What I need to record:
- Time Blocking – I need to understand what time I have allocated to projects (work and personal) so I don’t over book myself
- Appointments – I need to know where I am supposed to be and at what time
- Blogging – I need a record of scheduled blogs posts and ideas for future posts
- Health – I need to record health data to help manage my MS
- Good Habits – I need to record how consistent I am being with exercise, meditation and other health habits. Record for as long as the habit is forming, and then stop. Replace with next habit.
- To-Do lists – Write time dependent to-do in planner (eg. When client invoices are due). Write repeating to-dos on a sticky flag and move them (eg. Put out rubbish).

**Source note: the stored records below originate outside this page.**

-- ASSOC block, R260
abbrev ASSOC_CMD : Nat := 0x100000
abbrev ASSOC_CMD_GO : Fld := ⟨ASSOC_CMD, 31, 31⟩
abbrev ASSOC_CMD_OP : Fld := ⟨ASSOC_CMD, 3, 0⟩
abbrev ASSOC_CMD_RESULT : Nat := 0x100004
abbrev ASSOC_CMD_RESULT_BUSY : Fld := ⟨ASSOC_CMD_RESULT, 31, 31⟩
abbrev ASSOC_CMD_RESULT_WORD : Fld := ⟨ASSOC_CMD_RESULT, 12, 8⟩
abbrev ASSOC_CMD_RESULT_STATUS : Fld := ⟨ASSOC_CMD_RESULT, 7, 0⟩
abbrev ASSOC_CMD_INDEX : Nat := 0x100008
abbrev ASSOC_CMD_INDEX_INDEX : Fld := ⟨ASSOC_CMD_INDEX, 20, 0⟩
abbrev ASSOC_CTL : Nat := 0x10000C
abbrev ASSOC_CTL_HOLD_DEFAULT : Fld := ⟨ASSOC_CTL, 31, 30⟩
abbrev ASSOC_CTL_HOLD_TICKS : Fld := ⟨ASSOC_CTL, 27, 24⟩
abbrev ASSOC_CTL_SUPSWEEP : Fld := ⟨ASSOC_CTL, 22, 16⟩
abbrev ASSOC_CTL_KICKMAX : Fld := ⟨ASSOC_CTL, 8, 0⟩
abbrev ASSOC_COUNT : Nat := 0x100010
abbrev ASSOC_COUNT_COUNT : Fld := ⟨ASSOC_COUNT, 21, 0⟩
abbrev ASSOC_PINNED : Nat := 0x100014
abbrev ASSOC_PINNED_COUNT : Fld := ⟨ASSOC_PINNED, 17, 0⟩
abbrev ASSOC_HIT_LO : Nat := 0x100018
abbrev ASSOC_HIT_LO_COUNT : Fld := ⟨ASSOC_HIT_LO, 31, 0⟩
abbrev ASSOC_HIT_HI : Nat := 0x10001C
abbrev ASSOC_HIT_HI_COUNT : Fld := ⟨ASSOC_HIT_HI, 31, 0⟩
abbrev ASSOC_MISS_LO : Nat := 0x100020
abbrev ASSOC_MISS_LO_COUNT : Fld := ⟨ASSOC_MISS_LO, 31, 0⟩
abbrev ASSOC_MISS_HI : Nat := 0x100024
abbrev ASSOC_MISS_HI_COUNT : Fld := ⟨ASSOC_MISS_HI, 31, 0⟩
abbrev ASSOC_HELD : Nat := 0x100028
abbrev ASSOC_HELD_COUNT : Fld := ⟨ASSOC_HELD, 15, 0⟩
abbrev ASSOC_SUPLOST_IDX : Nat := 0x10002C
abbrev ASSOC_SUPLOST_IDX_INDEX : Fld := ⟨ASSOC_SUPLOST_IDX, 20, 0⟩
abbrev ASSOC_STAGE (i : Nat) : Nat := 0x100100 + 0x4 * i
abbrev ASSOC_STAGE_WORD (i : Nat) : Fld := ⟨ASSOC_STAGE i, 31, 0⟩
abbrev ASSOC_STAGE_ID (i : Nat) : Nat := 0x100200 + 0x4 * i
abbrev ASSOC_STAGE_ID_OCTETS (i : Nat) : Fld := ⟨ASSOC_STAGE_ID i, 31, 0⟩
abbrev ASSOC_STAGE_IDLEN : Nat := 0x100284
abbrev ASSOC_STAGE_IDLEN_LEN : Fld := ⟨ASSOC_STAGE_IDLEN, 7, 0⟩
abbrev ASSOC_STAGE_ADDR (i : Nat) : Nat := 0x100300 + 0x4 * i
abbrev ASSOC_STAGE_ADDR_ADDR (i : Nat) : Fld := ⟨ASSOC_STAGE_ADDR i, 31, 0⟩
abbrev ASSOC_STAGE_ADDR8 : Nat := 0x100320
abbrev ASSOC_STAGE_ADDR8_IPV6 : Fld := ⟨ASSOC_STAGE_ADDR8, 16, 16⟩
abbrev ASSOC_STAGE_ADDR8_PORT : Fld := ⟨ASSOC_STAGE_ADDR8, 15, 0⟩
abbrev REL_CTL : Nat := 0x180000
abbrev REL_CTL_EN : Fld := ⟨REL_CTL, 31, 31⟩
abbrev REL_CTL_MAXTICKS : Fld := ⟨REL_CTL, 19, 16⟩
abbrev REL_CTL_FE_B : Fld := ⟨REL_CTL, 12, 8⟩
abbrev REL_CTL_FE_A : Fld := ⟨REL_CTL, 4, 0⟩
abbrev REL_STATUS : Nat := 0x180004
abbrev REL_STATUS_LOCKED : Fld := ⟨REL_STATUS, 31, 31⟩
abbrev REL_STATUS_D : Fld := ⟨REL_STATUS, 29, 24⟩
abbrev REL_STATUS_CFGREJ : Fld := ⟨REL_STATUS, 16, 16⟩
abbrev REL_STATUS_PENDING : Fld := ⟨REL_STATUS, 8, 0⟩
abbrev REL_ALARM : Nat := 0x180008
abbrev REL_ALARM_VALID : Fld := ⟨REL_ALARM, 31, 31⟩
abbrev REL_ALARM_WHICH : Fld := ⟨REL_ALARM, 17, 16⟩
abbrev REL_ALARM_SLOT : Fld := ⟨REL_ALARM, 7, 0⟩
abbrev REL_RELEASED : Nat := 0x180010
abbrev REL_RELEASED_COUNT : Fld := ⟨REL_RELEASED, 31, 0⟩
abbrev REL_DENIED : Nat := 0x180014
abbrev REL_DENIED_COUNT : Fld := ⟨REL_DENIED, 31, 0⟩
abbrev REL_MISMATCH : Nat := 0x180018
abbrev REL_MISMATCH_COUNT : Fld := ⟨REL_MISMATCH, 31, 0⟩
abbrev REL_TIMEOUT : Nat := 0x18001C
abbrev REL_TIMEOUT_COUNT : Fld := ⟨REL_TIMEOUT, 31, 0⟩
abbrev REL_VOID : Nat := 0x180020
abbrev REL_VOID_COUNT : Fld := ⟨REL_VOID, 31, 0⟩
abbrev REL_FULL : Nat := 0x180024
abbrev REL_FULL_COUNT : Fld := ⟨REL_FULL, 31, 0⟩
abbrev REL_VIGNORE : Nat := 0x180028
abbrev REL_VIGNORE_COUNT : Fld := ⟨REL_VIGNORE, 31, 0⟩
abbrev REL_NORNG : Nat := 0x18002C
abbrev REL_NORNG_COUNT : Fld := ⟨REL_NORNG, 31, 0⟩
abbrev REL_HOLDFULL : Nat := 0x180030
abbrev REL_HOLDFULL_COUNT : Fld := ⟨REL_HOLDFULL, 31, 0⟩
abbrev REL_POLICY (i : Nat) : Nat := 0x181000 + 0x4 * i
abbrev REL_POLICY_FE (i : Nat) : Fld := ⟨REL_POLICY i, 4, 0⟩
abbrev PLAUS_GFAIL (i : Nat) : Nat := 0x188000 + 0x4 * i
abbrev PLAUS_GFAIL_COUNT (i : Nat) : Fld := ⟨PLAUS_GFAIL i, 31, 0⟩
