-- ==== Sys2Proof/Machine/Pick.lean ====
section
/-! DEFINITION. The Pickguard: mirror copies, the tag role, the reader role and sessions over the antenna (R555 to R574,
R584). -/

namespace Sys2Proof.Machine

/-- Whether the SoC side of the Pickguard runs: P0 Run and P1 Gated. -/
def State.pickOn (s : State) : Bool := decide (s.pstate = .p0 ∨ s.pstate = .p1)

/-! ## Mirror copies (R482, R556, R573) -/

/-- Whether an open READ_MIRROR reads from the slot a copy would target. -/
def State.mirrorHeld (s : State) : Bool := s.pick.isoDep && decide (s.pick.reading = some s.mirrorTarget)

/-- A copy of the newest 256 records into the target slot; a word may read back wrong (PICK_MEM) and hold any value. -/
def State.mirrorRun (s : State) (t : Torn) (bad : Option Nat) : State :=
  let all := s.readable
  let recs := all.drop (all.length - 256)
  let k := s.mirrorTarget
  let seq := match s.mirrorSlot with
    | some j => (s.mirrorSeq j + 1) % 2 ^ 16
    | none => 1
  let body := bytesWords 4096 (recs.flatMap EvRec.bytes)
  let head := [BitVec.ofNat 32 seq, BitVec.ofNat 32 recs.length]
  let m := tornWrite s.pick.words (mirrorHead k + 2) (placed (mirrorBody k) body ++ placed (mirrorHead k) head)
    (markOf (body ++ head)) t
  let s1 : State := { s with pick := { s.pick with words := m, copyReq := false } }
  let s2 := match bad with
    | none => s1
    | some i =>
      let r := s1.free
      { r.2 with pick := { r.2.pick with
        words := tsetD 0 r.2.pick.words (mirrorBody k + i % 4096) (BitVec.ofNat 32 r.1) } }
  let s3 := (((s2.put PICK_MIRROR_BUSY 0).put PICK_MIRROR_DEFERRED 0).mirrorSeen).setIrq 482
  if bad.isSome then s3.raise SRC_PICK_MEM 0 else s3

/-- A copy over the link with a number of frames re-sent; at a fourth failure of a frame it ends without a write, its
LASTSTATUS ABORTED, and PICK_LINK is raised. -/
def State.mirrorCopy (s : State) (resends : Nat) (t : Torn) (bad : Option Nat) : State :=
  let s1 := s.incBy PICK_LINKERR_COUNT (min resends 3)
  if 4 ≤ resends then
    let s2 : State := { s1 with pick := { s1.pick with copyReq := false } }
    ((((s2.put PICK_MIRROR_DEFERRED 0).put PICK_STATUS_LASTSTATUS stABORTED).setIrq 482).raise SRC_PICK_LINK 0)
  else s1.mirrorRun t bad

/-- MIRROR_COPY: a requested copy runs, or waits for an open READ_MIRROR on its target slot. -/
def execMirrorCopy (resends : Nat) (torn : Torn) (bad : Option Nat) (s : State) : Out :=
  if s.pick.copyReq = true ∧ s.pstate ≠ .p3 ∧ s.on PICK_MIRROR_DEFERRED = false then
    if s.mirrorHeld then .next (({ s with pick := { s.pick with deferAt := s.clock } }).put PICK_MIRROR_DEFERRED 1)
    else .next (s.mirrorCopy resends torn bad)
  else .next s

/-- MIRROR_DEFER_END: the deferred copy starts when the exchange has ended, or after 5 s. -/
def execMirrorDeferEnd (s : State) : Out :=
  if s.on PICK_MIRROR_DEFERRED then
    let s1 := if s.mirrorHeld then s.passTo (s.pick.deferAt + 5 * cyclesPerSec) else s
    .next (s1.mirrorCopy 0 .whole none)
  else .next s

/-! ## The field and the tag states (R557 to R560, Table 16-3) -/

/-- Tag states of PICK_STATUS.TAGSTATE. -/
abbrev tgIDLE : Nat := 0
abbrev tgREADY : Nat := 1
abbrev tgACTIVE : Nat := 2
abbrev tgHALTED : Nat := 3

/-- Whether the tag role runs (R559). -/
def State.tagRuns (s : State) : Bool := s.pick.fdet && s.on PICK_CTL_TAG_EN && !s.pick.rdrField

/-- Whether the tag accepts a frame: it runs and 2 ms have passed since the field was detected (R560). -/
def State.tagHears (s : State) : Bool := s.tagRuns && decide (s.pick.fieldAt + 2 * cyclesPerMs ≤ s.clock)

I set this up and then I used the system for 2 months, yes, 2 months. Day in, day out. Even when I felt unsure I kept going. I didn’t look at other people’s planners or set-ups. I kept with what I had devised. It takes up to 8 weeks to develop a habit, and I believe that planner peace takes just as long.
After the 2 months I reviewed against the following criteria:
- Did I manage my project time appropriately?

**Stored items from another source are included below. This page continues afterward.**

-- ==== Sys2Proof/Machine/Case.lean ====
section
/-! DEFINITION. The commands of the Case die, its planes, the read cache, refreshes and the subregions of GENERAL (R457 to
R475). -/

namespace Sys2Proof.Machine

/-! ## Commands (R460, R461) -/

/-- Detail codes (Table 13-3). -/
abbrev dtREGION : Nat := 0x30
abbrev dtORDER : Nat := 0x31
abbrev dtXIP : Nat := 0x32
abbrev dtLEDGER : Nat := 0x33
abbrev dtBADBLOCK : Nat := 0x34
abbrev dtTLOG : Nat := 0x35
abbrev dtMODE : Nat := 0x36

/-- Operations (Table 13-2). -/
abbrev coREAD : Nat := 1
abbrev coPROGRAM : Nat := 2
abbrev coERASE : Nat := 3
abbrev coTUNING : Nat := 4
abbrev coINFO : Nat := 5
abbrev coRELOCATE : Nat := 6

/-- A command ends: its status and detail, source CASE_CMD_DONE. -/
def State.caseEnd (s : State) (st det : Nat) : State :=
  ((({ s with die := { s.die with cmd := none } }).put CASE_CMD_RESULT_BUSY 0).put CASE_CMD_RESULT_DETAIL det).put
    CASE_CMD_RESULT_STATUS st |>.setIrq 320

/-- Bytes stored in a buffer that the command's checks allowed. -/
def State.keyWrite (s : State) (a : Nat) (bs : Bytes) : State :=
  s.bufStore a bs

/-- Whether a ring may act on a zone (Table 13-1): an image slot is written only while it does not run. -/
def State.zoneOk (s : State) (z : CaseZone) (ring : Nat) (write : Bool) : Bool :=
  if write then bitOf z.writeRings ring && !(decide (z.region = 5) && decide (s.get CASE_XIP_SLOT = 0)) &&
    !(decide (z.region = 6) && decide (s.get CASE_XIP_SLOT = 1))
  else bitOf z.readRings ring

/-- The unit of a block at which a PROGRAM may start: the next unprogrammed one, or the first of the next unprogrammed
page (R457, R461). -/
def atNext (z : CaseZone) (next page unit_ : Nat) : Bool :=
  decide (page * z.perPage + unit_ = next) ||
    (decide (unit_ = 0) && decide (page * z.perPage = ceilDiv next z.perPage * z.perPage))

/-- Whether a buffer lies where R460 allows. -/
def State.caseBufOk (s : State) (a n : Nat) : Bool := s.inGen a n || inCapo a (bufSpan a n) || inCommon a (bufSpan a n)

/-- The checks of R461 from step 2 on: the first that fails, with its status and detail. READ_TUNING names no block, page
or unit, so only its requester, length and buffer are checked (log entry 70). -/
def State.caseRefuse (s : State) (mid op : Nat) : Option (Nat × Nat) :=
  let b := s.get CASE_CMD_ADDR_BLOCK
  let page := s.get CASE_CMD_ADDR_PAGE
  let u := s.get CASE_CMD_ADDR_UNIT
  let len := s.get CASE_CMD_LEN_LEN
  let ring := mid - 0x40
  let onBlock := decide (op ≠ coTUNING)
  let changes := decide (op = coPROGRAM ∨ op = coERASE ∨ op = coRELOCATE)
  let z := (s.caseZone b).getD ⟨9, true, false, 4096, 0, 0⟩
  let buffer := decide (op = coREAD ∨ op = coPROGRAM ∨ op = coTUNING)
  if mid < 0x40 ∨ 0x43 < mid ∨ (onBlock && z.slc && decide (z.perPage ≤ u)) = true then some (stBAD_PARAM, dtFIELD)
  else if changes && decide (s.xipBlock = some b) then some (stNOT_PERMITTED, dtXIP)
  else if op = coERASE ∧ z.region = 2 then
    if s.life ≠ lcRetired then some (stNOT_PERMITTED, dtTLOG)
    else if ring ≠ 0 then some (stNOT_PERMITTED, dtREGION)
    else if 127 < page then some (stBAD_PARAM, dtMODE)
    else if len ≠ 0 then some (stBAD_LENGTH, 0)
    else none
  else if onBlock && !(s.zoneOk z ring changes) then some (stNOT_PERMITTED, dtREGION)
  else if onBlock && ((z.slc && decide (127 < page)) || (!z.slc && decide (u ≠ 0))) then some (stBAD_PARAM, dtMODE)
  else if (op = coREAD ∨ op = coTUNING) ∧ (len < 1 ∨ 4096 < len) then some (stBAD_LENGTH, 0)
  else if op = coPROGRAM ∧ (len = 0 ∨ len % z.unit_ ≠ 0 ∨ 4096 < u * z.unit_ + len) then some (stBAD_LENGTH, 0)
  else if buffer = false ∧ len ≠ 0 then some (stBAD_LENGTH, 0)
  else if op = coPROGRAM ∧ atNext z (s.blk b).next page u = false then some (stSTATE_INVALID, dtORDER)
  else if op = coRELOCATE ∧ (mid ≠ 0x40 ∨ s.ledHolds laCOMMIT = 0) then some (stNOT_PERMITTED, dtLEDGER)
  else if buffer && !(s.caseBufOk (s.addr40 CASE_CMD_BUF_LO) len) then some (stBAD_PARAM, dtWINDOW)
  else none

/-- An operation waits for its plane. -/
def State.dieQueue (s : State) (o : DieOp) : State := { s with die := { s.die with waiting := s.die.waiting ++ [o] } }

/-- The words of CASE_INFO (Table 13-14). -/
def State.blockInfo (s : State) (b : Nat) : State :=
  let x := s.blk b
  let per := ((s.caseZone b).map CaseZone.perPage).getD 1
  (((s.put (CASE_INFO_WORD 0) x.erases).put (CASE_INFO_WORD 1) x.retry).put (CASE_INFO_WORD 2)
    (Config.caseNextWord (x.next / per) (x.next % per))).put (CASE_INFO_WORD 3)
    ((if x.flagged then 1 else 0) + (if x.intent then 2 else 0))

/-- A write of CASE_CMD with GO = 1: the checks of R461, then the command. -/
def State.caseGo (s : State) (mid op : Nat) : State :=
  if s.on CASE_CMD_RESULT_BUSY then s
  else
    let b := s.get CASE_CMD_ADDR_BLOCK
    let page := s.get CASE_CMD_ADDR_PAGE
    let len := s.get CASE_CMD_LEN_LEN
    let buf := s.addr40 CASE_CMD_BUF_LO
    let s0 := (((s.put CASE_CMD_RESULT_BUSY 1).put CASE_CMD_RESULT_STEP 0).put CASE_CMD_RESULT_CORR 0).clrIrq 320
    if op = 0 ∨ 7 ≤ op then s0.caseEnd stBAD_OPCODE 0
    else
      match s0.caseRefuse mid op with
      | some r =>
        let s1 := s0.caseEnd r.1 r.2
        if r.2 = dtXIP then ((s1.setIrq 323).raiseBase SRC_CASE_XIP 0 false).settle else s1
      | none =>
        let s1 : State := { s0 with die := { s0.die with cmd := some (mid, buf) } }
        if op = coREAD then s1.dieQueue ⟨0, b, page, .read len⟩
        else if op = coPROGRAM then
          match s1.keyRead buf len with
          | (none, s2) => s2.caseEnd stABORTED dtMEMORY
          | (some bs, s2) => s2.dieQueue ⟨3, b, page, .program (s2.get CASE_CMD_ADDR_UNIT) bs⟩
        else if op = coERASE then s1.dieQueue ⟨3, b, page, .erase⟩
        else if op = coTUNING then (s1.keyWrite buf (tuningRow.take len)).caseEnd stOK 0
        else if op = coINFO then (s1.blockInfo b).caseEnd stOK 0
        else s1.dieQueue ⟨3, b, page, .relocate true⟩

/-- CASE_READ: a write of CASE_CMD with GO = 1 and OP = 1. -/
def execCaseRead (mid : Nat) (s : State) : Out := .next (s.caseGo mid coREAD)
/-- CASE_PROGRAM: OP = 2. -/
def execCaseProgram (mid : Nat) (s : State) : Out := .next (s.caseGo mid coPROGRAM)
/-- CASE_ERASE: OP = 3. -/
def execCaseErase (mid : Nat) (s : State) : Out := .next (s.caseGo mid coERASE)
/-- READ_TUNING: OP = 4. -/
def execReadTuning (mid : Nat) (s : State) : Out := .next (s.caseGo mid coTUNING)
/-- BLOCKINFO: OP = 5. -/
def execBlockinfo (mid : Nat) (s : State) : Out := .next (s.caseGo mid coINFO)
/-- RELOCATE: OP = 6. -/
def execRelocate (mid : Nat) (s : State) : Out := .next (s.caseGo mid coRELOCATE)
/-- CASE_CMD_UNASSIGNED: an OP of 0 or from 7 to 15. -/
def execCaseCmdUnassigned (mid op : Nat) (s : State) : Out :=
  if 1 ≤ op % 16 ∧ op % 16 ≤ 6 then .next s else .next (s.caseGo mid (op % 16))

- Did I attend all my appointments?
- Did I blog and post regularly?
- Am I recording health data and can I make sense of it in order to draw conclusions about what is a positive impact on my health?
- Can I see how I did at developing my good habits? Can I make sense of the data to work out what throws me off track so I can avoid that pitfall in the future?

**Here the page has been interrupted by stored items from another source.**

/-- The opcodes that compute C from A, B and C (Tables 4-4 to 4-9). -/
def aluRows (p : Nat) : List AluRow := aluRows1 p ++ aluRows2 p

/-- The conditional branches: command, opcode, condition (Table 4-3). -/
def branchRows (p : Nat) : List (Instr × Nat × (Proc → Bool)) :=
  [(.beq p, 0o010, fun pr => pr.flagZ),
   (.bne p, 0o011, fun pr => !pr.flagZ),
   (.blt p, 0o012, fun pr => pr.flagN != pr.flagV),
   (.bge p, 0o013, fun pr => pr.flagN == pr.flagV),
   (.bltu p, 0o014, fun pr => pr.flagC),
   (.bgeu p, 0o015, fun pr => !pr.flagC),
   (.bmi p, 0o016, fun pr => pr.flagN),
   (.bpl p, 0o017, fun pr => !pr.flagN),
   (.bgt p, 0o030, fun pr => !pr.flagZ && (pr.flagN == pr.flagV)),
   (.ble p, 0o031, fun pr => pr.flagZ || (pr.flagN != pr.flagV)),
   (.bhi p, 0o032, fun pr => !pr.flagC && !pr.flagZ),
   (.bls p, 0o033, fun pr => pr.flagC || pr.flagZ),
   (.bvs p, 0o034, fun pr => pr.flagV),
   (.bvc p, 0o035, fun pr => !pr.flagV),
   (.bts p, 0o036, fun pr => pr.flagT),
   (.btc p, 0o037, fun pr => !pr.flagT)]

/-! ## Other row tables -/

/-- The Soundboard's operations (Table 9-6): the command of a cell that ends such a job, and its OP. -/
def jobRows : List ((Nat → Nat → JobErr → Instr) × Nat) :=
  [(.mlkemKeygen, 0x01), (.mlkemEncaps, 0x02), (.mlkemDecaps, 0x03), (.mldsaKeygen, 0x08), (.mldsaSign, 0x09),
   (.mldsaVerify, 0x0A), (.slhdsaKeygen, 0x10), (.slhdsaSign, 0x11), (.slhdsaVerify, 0x12), (.lmsKeygen, 0x18),
   (.lmsSign, 0x19), (.lmsVerify, 0x1A), (.lmsInfo, 0x1B), (.mceEncaps, 0x21), (.mceDecaps, 0x22), (.hqcKeygen, 0x28),
   (.hqcEncaps, 0x29), (.hqcDecaps, 0x2A), (.ecKeygen, 0x30), (.ecdsaSign, 0x31), (.ecdh, 0x32), (.x25519Keygen, 0x34),
   (.x25519, 0x35), (.ed25519Keygen, 0x36), (.ed25519Sign, 0x37), (.ed25519Verify, 0x38), (.pubexport, 0x3C),
   (.random, 0x3D)]

/-- The verification engines' operations (Table 10-1): the command, and its OP. -/
def veRows : List ((Nat → Nat → Word32 → Instr) × Nat) :=
  [(.ecdsaVerify, 1), (.pointValidate, 2), (.rsaPkcs1, 3), (.rsaPss, 4), (.rsaPublic, 5), (.loadCurve, 8),
   (.clearCurve, 9)]

/-- The digest engine's operations (Table 10-4): the command, and its OP. -/
def digRows : List ((Nat → Bool → Instr) × Nat) :=
  [(.digest, doDIGEST), (.hmac, doHMAC), (.kmac, doKMAC), (.memcmp, doMEMCMP)]

/-- The key store's commands (Table 12-4): the master that writes KEY_CMD, and the OP. -/
def keyRow : Instr → Option (Nat × Nat)
  | .reservePeg m => some (m, 1)
  | .importGke m => some (m, 2)
  | .erasePeg m => some (m, 3)
  | .infoPeg m => some (m, 4)
  | .lowerLimit m => some (m, 5)
  | .derive m => some (m, 6)
  | .reservePriv m => some (m, 8)
  | .importPriv m => some (m, 9)
  | .destroyPriv m => some (m, 10)
  | .infoPriv m => some (m, 11)
  | .rekeyRoot m => some (m, 15)
  | _ => none

/-- The masters that may run a key-store command (R451): Capo ring 0 all, ring 1 those of Peg slots. -/
def keyMay (mid op : Nat) : Bool := decide (mid = 0x40) || (decide (op < 8) && decide (mid = 0x41))

/-- The module once an accepted GO of KEY_CMD has set BUSY. -/
def State.keyBegin (s : State) : State := (s.put KEY_CMD_RESULT_BUSY 1).irq 464 false

/-- The command of a GO with its staged operands. -/
def State.keyStaged (s : State) (mid op : Nat) : KeyCmd :=
  ⟨op, mid, s.get KEY_CMD_SLOT_SLOT, (s.rd KEY_CMD_ATTR).toNat, s.get KEY_CMD_USERS_USERS,
    s.get64 KEY_CMD_LIMIT_LO KEY_CMD_LIMIT_HI, s.addr40 KEY_CMD_SRC_LO, s.get KEY_CMD_SRC_LEN_LEN, s.get KEY_CMD_AUX_SLOT,
    s.clock⟩

/-- The commands of the Case die (Table 13-2): the master that writes CASE_CMD, and the OP. -/
def caseRow : Instr → Option (Nat × Nat)
  | .caseRead m => some (m, coREAD)
  | .caseProgram m => some (m, coPROGRAM)
  | .caseErase m => some (m, coERASE)
  | .readTuning m => some (m, coTUNING)
  | .blockinfo m => some (m, coINFO)
  | .relocate m => some (m, coRELOCATE)
  | _ => none

/-- The module once an accepted GO of CASE_CMD has set BUSY. -/
def State.caseBegin (s : State) : State :=
  (((s.put CASE_CMD_RESULT_BUSY 1).put CASE_CMD_RESULT_STEP 0).put CASE_CMD_RESULT_CORR 0).clrIrq 320

/-- The operation that a command leaves waiting for its plane (R460, R463): a read first, the others in their class;
`bs` are the bytes of the buffer. -/
def State.caseStaged (s : State) (op : Nat) (bs : Bytes) : Option DieOp :=
  let b := s.get CASE_CMD_ADDR_BLOCK
  let page := s.get CASE_CMD_ADDR_PAGE
  if op = coREAD then some ⟨0, b, page, .read (s.get CASE_CMD_LEN_LEN)⟩
  else if op = coPROGRAM then some ⟨3, b, page, .program (s.get CASE_CMD_ADDR_UNIT) bs⟩
  else if op = coERASE then some ⟨3, b, page, .erase⟩
  else if op = coRELOCATE then some ⟨3, b, page, .relocate true⟩
  else none

/-- Whether an event of one detector of a quantity meets no event of the other within the pair window (R491). -/
def State.lone (s : State) (q : Nat) (detB : Bool) : Bool :=
  (s.qty q).lone.all fun l => decide (l.1 = detB) || decide (l.2.1 + cyclesPerUs * pairWindow q < s.clock)

/-- The events a quantity counts within WINDOW with one that arrives now (R491). -/
def State.inWin (s : State) (q : Nat) : Nat :=
  ((s.qty q).events.filter fun e => decide (s.clock ≤ e.1 + cyclesPerUs * s.get (TSRC_WINDOW_US q))).length + 1

/-- The events that confirm a quantity: 1 for CASE_SW0, CASE_SW1 and MESH_OPEN, else COUNT (R491). -/
def State.needs (s : State) (q : Nat) : Nat := if 8 ≤ q ∧ q ≤ 10 then 1 else s.get (TSRC_CFG_COUNT q)

/-- The lifecycle commands (Table 15-9): the master that writes LIFE_CMD, and the request. -/
def lifeRow : Instr → Option (Nat × LifeReq)
  | .provision m chain k => some (m, ⟨1, ⟨chain, k.keys, k.cas, k.cred⟩⟩)
  | .seal m => some (m, ⟨2, default⟩)
  | .retire m => some (m, ⟨3, default⟩)
  | .debugChallenge m => some (m, ⟨4, default⟩)
  | .debugOpen m => some (m, ⟨5, default⟩)
  | .debugClose m => some (m, ⟨6, default⟩)
  | .commitImage m => some (m, ⟨7, default⟩)
  | .confirmImage m => some (m, ⟨8, default⟩)
  | .writePreset m => some (m, ⟨9, default⟩)
  | _ => none

/-- The module once an accepted GO of LIFE_CMD has set BUSY. -/
def State.lifeBegin (s : State) : State := (s.put LIFE_CMD_RESULT_BUSY 1).clrIrq 84

/-- Raising a source resets and zeroizes nothing: no zeroize is asked for, and neither the source's actions nor those of the
event recorder's loss, which may follow it, are RESET or ZEROIZE (Table 14-4). -/
def State.calm (s : State) (src : Nat) : Prop :=
  s.flt.zeroizeDue = false ∧ s.get (FAULT_SRC_ACTION src) < 16 ∧ s.get (FAULT_SRC_ACTION SRC_EVREC_LOST) < 16

/-- A stretch of on-die SRAM that reads without an error: no fabric transfer, no word of it was disturbed or poisoned. -/
def State.sramClean (s : State) (a n : Nat) : Prop :=
  (sramPart a).isSome = true ∧ (sramPart (a + n - 1)).isSome = true ∧ s.mem.parityNext = 0 ∧ s.upsetsIn a n = [] ∧
    s.poisoned a n = false

end Sys2Proof.Machine
end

- Did I complete all of my important To-Dos?
- Did I feel in control and understand all of my commitments?
In my case if the answer to all of these was yes, then my planning system was working. And it was. No stress, work was done and delivered, my to-dos were done, and all the things I need to do to keep me well were happening too. Interestingly, since implementing this system I have spent far less time worrying over my planner, which gives me more time to work on my health, spend time with my loved ones and do nice things! The pages are plain, simple, and work for me. Planner Peace.
So, when thinking about planner peace, don’t worry about the binder, or the colours or anything else. Just ask “am I getting done what I need to get done?” If the answer is yes, then you have planner peace. Then you can let rip with the stickers. ☺
*Which is a good thing as I draw like a 4 year old.
So do you consider you are at 'Planner Peace' yet?